------ Extracted records ------
-- ==== Sys2Proof/Machine/Dispatch.lean ====
section
/-! DEFINITION. The meaning of every command: one arm for each constructor of `Instr`. -/

namespace Sys2Proof.Machine

def exec (i : Instr) (s : State) : Host.Outcome State Fault Refusal :=
  match i with
  | .powerOnReset x => Sys2Proof.Machine.execPowerOnReset x s
  | .resetNFall => Sys2Proof.Machine.execResetNFall s
  | .resetNRelease straps => Sys2Proof.Machine.execResetNRelease straps s
  | .timebaseQualified => Sys2Proof.Machine.execTimebaseQualified s
  | .tbFallback => Sys2Proof.Machine.execTbFallback s
  | .tbSwitch => Sys2Proof.Machine.execTbSwitch s
  | .tbLost => Sys2Proof.Machine.execTbLost s
  | .procReset => Sys2Proof.Machine.execProcReset s
  | .softReset key => Sys2Proof.Machine.execSoftReset key s
  | .frameTick x => Sys2Proof.Machine.execFrameTick x s
  | .qualifierWindowClose => Sys2Proof.Machine.execQualifierWindowClose s
  | .laneCalibration r => Sys2Proof.Machine.execLaneCalibration r s
  | .spareCalDone lane => Sys2Proof.Machine.execSpareCalDone lane s
  | .padOverdrive pad => Sys2Proof.Machine.execPadOverdrive pad s
  | .suspectEnd pad => Sys2Proof.Machine.execSuspectEnd pad s
  | .actTimeout chan => Sys2Proof.Machine.execActTimeout chan s
  | .qlTimeout chan => Sys2Proof.Machine.execQlTimeout chan s
  | .holdOffExpiry dom chan => Sys2Proof.Machine.execHoldOffExpiry dom chan s
  | .wtrExpiry dom chan => Sys2Proof.Machine.execWtrExpiry dom chan s
  | .lockAchieved dom => Sys2Proof.Machine.execLockAchieved dom s
  | .slewDone dom => Sys2Proof.Machine.execSlewDone dom s
  | .bridgeEnd dom => Sys2Proof.Machine.execBridgeEnd dom s
  | .historySegment dom => Sys2Proof.Machine.execHistorySegment dom s
  | .duskExpiry dom => Sys2Proof.Machine.execDuskExpiry dom s
  | .steppedEnd dom => Sys2Proof.Machine.execSteppedEnd dom s
  | .nop p => Sys2Proof.Machine.execNop p s
  | .openZero p row => Sys2Proof.Machine.execOpenZero p row s
  | .openBias p row bias => Sys2Proof.Machine.execOpenBias p row bias s
  | .openResidual p row src => Sys2Proof.Machine.execOpenResidual p row src s
  | .openCarry p row => Sys2Proof.Machine.execOpenCarry p row s
  | .acc p row src ramp first col cntM1 => Sys2Proof.Machine.execAccIns p row src ramp first col cntM1 s
  | .diff p row src ramp first col cntM1 => Sys2Proof.Machine.execDiff p row src ramp first col cntM1 s
  | .xdif p row srcA srcB ramp col cntM1 => Sys2Proof.Machine.execXdif p row srcA srcB ramp col cntM1 s
  | .sync p skip neg trig => Sys2Proof.Machine.execSync p skip neg trig s
  | .close p row => Sys2Proof.Machine.execClose p row s
  | .endProg p => Sys2Proof.Machine.execEndProg p s
  | .spiWrite t => Sys2Proof.Machine.execSpiWrite t s
  | .spiRead t => Sys2Proof.Machine.execSpiRead t s
  | .i2cWrite t => Sys2Proof.Machine.execI2cWrite t s
  | .i2cRead t => Sys2Proof.Machine.execI2cRead t s
  | .i2cHoldTimeout => Sys2Proof.Machine.execI2cHoldTimeout s
  | .hostRegisterWrite a addr value => Sys2Proof.Machine.execHostRegisterWrite a addr value s
  | .portStatusRead port => Sys2Proof.Machine.execPortStatusRead port s
  | .frnLoRead port page => Sys2Proof.Machine.execFrnLoRead port page s
  | .frnHiRead port page => Sys2Proof.Machine.execFrnHiRead port page s
  | .nowNsRead port r => Sys2Proof.Machine.execNowNsRead port r s
  | .nowSecRead port dom reg => Sys2Proof.Machine.execNowSecRead port dom reg s
  | .accDebugRead port tag addr => Sys2Proof.Machine.execAccDebugRead port tag addr s
  | .snapReq a page n => Sys2Proof.Machine.execSnapReq a page n s
  | .snapAll a => Sys2Proof.Machine.execSnapAll a s
  | .evtClear a page n bits => Sys2Proof.Machine.execEvtClear a page n bits s
  | .counterClear a addr value => Sys2Proof.Machine.execCounterClear a addr value s
  | .partReset a p => Sys2Proof.Machine.execPartReset a p s
  | .channelTableWrite a addr value => Sys2Proof.Machine.execChannelTableWrite a addr value s
  | .descriptorWrite row value => Sys2Proof.Machine.execDescriptorWrite row value s
  | .progBaseWrite p value => Sys2Proof.Machine.execProgBaseWrite p value s
  | .progWinWrite p x value => Sys2Proof.Machine.execProgWinWrite p x value s
  | .swap p => Sys2Proof.Machine.execSwap p s
  | .rdIdxWrite p value => Sys2Proof.Machine.execRdIdxWrite p value s
  | .loopBwWrite dom bw damp => Sys2Proof.Machine.execLoopBwWrite dom bw damp s
  | .setAbs dom => Sys2Proof.Machine.execSetAbs dom s
  | .setRel dom => Sys2Proof.Machine.execSetRel dom s
  | .trigArm dom k => Sys2Proof.Machine.execTrigArm dom k s
  | .trigDisarm dom k => Sys2Proof.Machine.execTrigDisarm dom k s
  | .capArm dom c => Sys2Proof.Machine.execCapArm dom c s
  | .capCancel dom c => Sys2Proof.Machine.execCapCancel dom c s
  | .apply n => Sys2Proof.Machine.execApply n s
  | .epoch n => Sys2Proof.Machine.execEpoch n s
  | .outEnable n => Sys2Proof.Machine.execOutEnable n s
  | .outDisable n => Sys2Proof.Machine.execOutDisable n s
  | .pulseModeChange n pulse => Sys2Proof.Machine.execPulseModeChange n pulse s
  | .dividerChange n div coarse => Sys2Proof.Machine.execDividerChange n div coarse s
  | .fineWrite n fine => Sys2Proof.Machine.execFineWrite n fine s
  | .pulsePeriodWrite n code perNs widthNs => Sys2Proof.Machine.execPulsePeriodWrite n code perNs widthNs s
  | .palignWrite n chan en => Sys2Proof.Machine.execPalignWrite n chan en s
  | .palignOfsHiWrite n hi => Sys2Proof.Machine.execPalignOfsHiWrite n hi s
  | .baudWrite dom baud => Sys2Proof.Machine.execBaudWrite dom baud s
  | .storeCmd p first countM1 => Sys2Proof.Machine.execStoreCmd p first countM1 s
  | .verify => Sys2Proof.Machine.execVerify s
  | .commit => Sys2Proof.Machine.execCommit s
  | .abort => Sys2Proof.Machine.execAbort s
  | .imageLoad => Sys2Proof.Machine.execImageLoad s
  | .imageActivate => Sys2Proof.Machine.execImageActivate s
  | .imageCancel => Sys2Proof.Machine.execImageCancel s
  | .leafRestartCmd => Sys2Proof.Machine.execLeafRestartCmd s
  | .debugRequest => Sys2Proof.Machine.execDebugRequest s
  | .debugRevoke => Sys2Proof.Machine.execDebugRevoke s
  | .portEnable n => Sys2Proof.Machine.execPortEnable n s
  | .portDisable n => Sys2Proof.Machine.execPortDisable n s
  | .restartAn n => Sys2Proof.Machine.execRestartAn n s
  | .rdSeqWrite value => Sys2Proof.Machine.execRdSeqWrite value s
  | .policyCommit => Sys2Proof.Machine.execPolicyCommit s
  | .verifyDone => Sys2Proof.Machine.execVerifyDone s
  | .imageDone => Sys2Proof.Machine.execImageDone s
  | .leafStart => Sys2Proof.Machine.execLeafStart s
  | .leafWdtExpiry => Sys2Proof.Machine.execLeafWdtExpiry s
  | .leafMpuFault => Sys2Proof.Machine.execLeafMpuFault s
  | .leafException => Sys2Proof.Machine.execLeafException s
  | .debugExpiry => Sys2Proof.Machine.execDebugExpiry s
  | .qlDeliver chan source node ssm ecode cyc => Sys2Proof.Machine.execQlDeliver chan source node ssm ecode cyc s
  | .pktEstimate inst chan fe m r cyc => Sys2Proof.Machine.execPktEstimate inst chan fe m r cyc s
  | .timeChange inst dom delta cyc => Sys2Proof.Machine.execTimeChange inst dom delta cyc s
  | .utcUpdate inst part ofs leap61 leap59 cyc => Sys2Proof.Machine.execUtcUpdate inst part ofs leap61 leap59 cyc s
  | .txFrame inst port f => Sys2Proof.Machine.execTxFrame inst port f s
  | .shelfTx type payload => Sys2Proof.Machine.execShelfTx type payload s
  | .regRead addr count => Sys2Proof.Machine.execRegRead addr count s
  | .pageReport addr value cyc => Sys2Proof.Machine.execPageReport addr value cyc s
  | .journal code part data => Sys2Proof.Machine.execJournal code part data s
  | .cellarStore first count => Sys2Proof.Machine.execCellarStore first count s
  | .storeRequest first count => Sys2Proof.Machine.execStoreRequest first count s
  | .ringPut key data => Sys2Proof.Machine.execRingPut key data s
  | .wdtKick => Sys2Proof.Machine.execWdtKick s
  | .restartSelf reason => Sys2Proof.Machine.execRestartSelf reason s
  | .secondsRollover dom => Sys2Proof.Machine.execSecondsRollover dom s
  | .trigFire dom k edges => Sys2Proof.Machine.execTrigFire dom k edges s
  | .capDone dom c => Sys2Proof.Machine.execCapDone dom c s
  | .todMessage dom => Sys2Proof.Machine.execTodMessage dom s
  | .nmeaSentence dom text afterUs => Sys2Proof.Machine.execNmeaSentence dom text afterUs s
  | .apllLockLost n => Sys2Proof.Machine.execApllLockLost n s
  | .relock n => Sys2Proof.Machine.execRelock n s
  | .retuneLock n => Sys2Proof.Machine.execRetuneLock n s
  | .refLost => Sys2Proof.Machine.execRefLost s
  | .refReturn => Sys2Proof.Machine.execRefReturn s
  | .dllLol n => Sys2Proof.Machine.execDllLol n s
  | .dllRelock n => Sys2Proof.Machine.execDllRelock n s
  | .ethFrameReceive port f => Sys2Proof.Machine.execEthFrameReceive port f s
  | .pcsLock port speedOk => Sys2Proof.Machine.execPcsLock port speedOk s
  | .pcsLockLoss port => Sys2Proof.Machine.execPcsLockLoss port s
  | .calDone port rxMean txMean => Sys2Proof.Machine.execCalDone port rxMean txMean s
  | .esmcPduReceive port pdu cyc => Sys2Proof.Machine.execEsmcPduReceive port pdu cyc s
  | .esmcInfoPdu port => Sys2Proof.Machine.execEsmcInfoPdu port s
  | .esmcEventPdu port => Sys2Proof.Machine.execEsmcEventPdu port s
  | .syncReceive inst m origin rate cyc => Sys2Proof.Machine.execSyncReceive inst m origin rate cyc s
  | .followUpReceive inst m origin rate cyc => Sys2Proof.Machine.execFollowUpReceive inst m origin rate cyc s
  | .followUpTimeout inst => Sys2Proof.Machine.execFollowUpTimeout inst s
  | .announceReceive inst m b cyc => Sys2Proof.Machine.execAnnounceReceive inst m b cyc s
  | .delayReqReceive inst m => Sys2Proof.Machine.execDelayReqReceive inst m s
  | .pdelayReqReceive inst m depF depO => Sys2Proof.Machine.execPdelayReqReceive inst m depF depO s
  | .unicastRequest inst port slave logInterval duration => Sys2Proof.Machine.execUnicastRequest inst port slave logInterval duration s
  | .syncTransmit inst port bytes rawF rawO => Sys2Proof.Machine.execSyncTransmit inst port bytes rawF rawO s
  | .announceTransmit inst port => Sys2Proof.Machine.execAnnounceTransmit inst port s
  | .ptpReopen inst => Sys2Proof.Machine.execPtpReopen inst s
  | .shelfStatusTx => Sys2Proof.Machine.execShelfStatusTx s
  | .shelfElectTx => Sys2Proof.Machine.execShelfElectTx s
  | .shelfQlFwdTx => Sys2Proof.Machine.execShelfQlFwdTx s
  | .shelfTodTx => Sys2Proof.Machine.execShelfTodTx s
  | .alert kind part dom data => Sys2Proof.Machine.execAlert kind part dom data s
  | .shelfElectRx f => Sys2Proof.Machine.execShelfElectRx f s
  | .shelfQlFwdRx f cyc => Sys2Proof.Machine.execShelfQlFwdRx f cyc s
  | .shelfTodRx f => Sys2Proof.Machine.execShelfTodRx f s
  | .regReq f => Sys2Proof.Machine.execRegReq f s
  | .regResp => Sys2Proof.Machine.execRegResp s
  | .peerLost node => Sys2Proof.Machine.execPeerLost node s
  | .silent => Sys2Proof.Machine.execSilent s
  | .busOff tec => Sys2Proof.Machine.execBusOff tec s
  | .busOffRecovery => Sys2Proof.Machine.execBusOffRecovery s
  | .powerFail vinMv holdupMv => Sys2Proof.Machine.execPowerFail vinMv holdupMv s
  | .vinGlitch => Sys2Proof.Machine.execVinGlitch s
  | .pfRecovered vinMv msLow => Sys2Proof.Machine.execPfRecovered vinMv msLow s
  | .shutdown => Sys2Proof.Machine.execShutdown s
  | .holdupOk holdupMv => Sys2Proof.Machine.execHoldupOk holdupMv s
  | .capEstimate us => Sys2Proof.Machine.execCapEstimate us s
  | .vaux3Oc => Sys2Proof.Machine.execVaux3Oc s
  | .vaux3Retry loadMa => Sys2Proof.Machine.execVaux3Retry loadMa s
  | .vinRange vinMv => Sys2Proof.Machine.execVinRange vinMv s
  | .warmupDone => Sys2Proof.Machine.execWarmupDone s
  | .ovenFault => Sys2Proof.Machine.execOvenFault s
  | .warmupRestart => Sys2Proof.Machine.execWarmupRestart s
  | .heaterSat => Sys2Proof.Machine.execHeaterSat s
  | .heaterIdle => Sys2Proof.Machine.execHeaterIdle s
  | .holdupFirst18v v => Sys2Proof.Machine.execHoldupFirst18v v s
  | .blockStoreDone v => Sys2Proof.Machine.execBlockStoreDone v s
  | .storeDeferRetry v => Sys2Proof.Machine.execStoreDeferRetry v s
  | .storeFailed v => Sys2Proof.Machine.execStoreFailed v s
  | .scrub r => Sys2Proof.Machine.execScrub r s
  | .ringStore v => Sys2Proof.Machine.execRingStore v s
  | .bboxEntryWrite => Sys2Proof.Machine.execBboxEntryWrite s
  | .queueLost => Sys2Proof.Machine.execQueueLost s
  | .suppressionWindowEnd => Sys2Proof.Machine.execSuppressionWindowEnd s
  | .alignLost n => Sys2Proof.Machine.execAlignLost n s
  | .announceReceiptTimeout inst => Sys2Proof.Machine.execAnnounceReceiptTimeout inst s
  | .delayReqTransmit inst q => Sys2Proof.Machine.execDelayReqTransmit inst q s
  | .delayRespReceive inst m t1 t4 => Sys2Proof.Machine.execDelayRespReceive inst m t1 t4 s
  | .errPassive tec rec => Sys2Proof.Machine.execErrPassive tec rec s
  | .unknownFrame f => Sys2Proof.Machine.execUnknownFrame f s
  | .vioFall => Sys2Proof.Machine.execVioFall s
  | .vioReturn => Sys2Proof.Machine.execVioReturn s

end Sys2Proof.Machine
end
------
Using the records above, select and copy every line that has the word "rate".

  | .syncReceive inst m origin rate cyc => Sys2Proof.Machine.execSyncReceive inst m origin rate cyc s
  | .followUpReceive inst m origin rate cyc => Sys2Proof.Machine.execFollowUpReceive inst m origin rate cyc s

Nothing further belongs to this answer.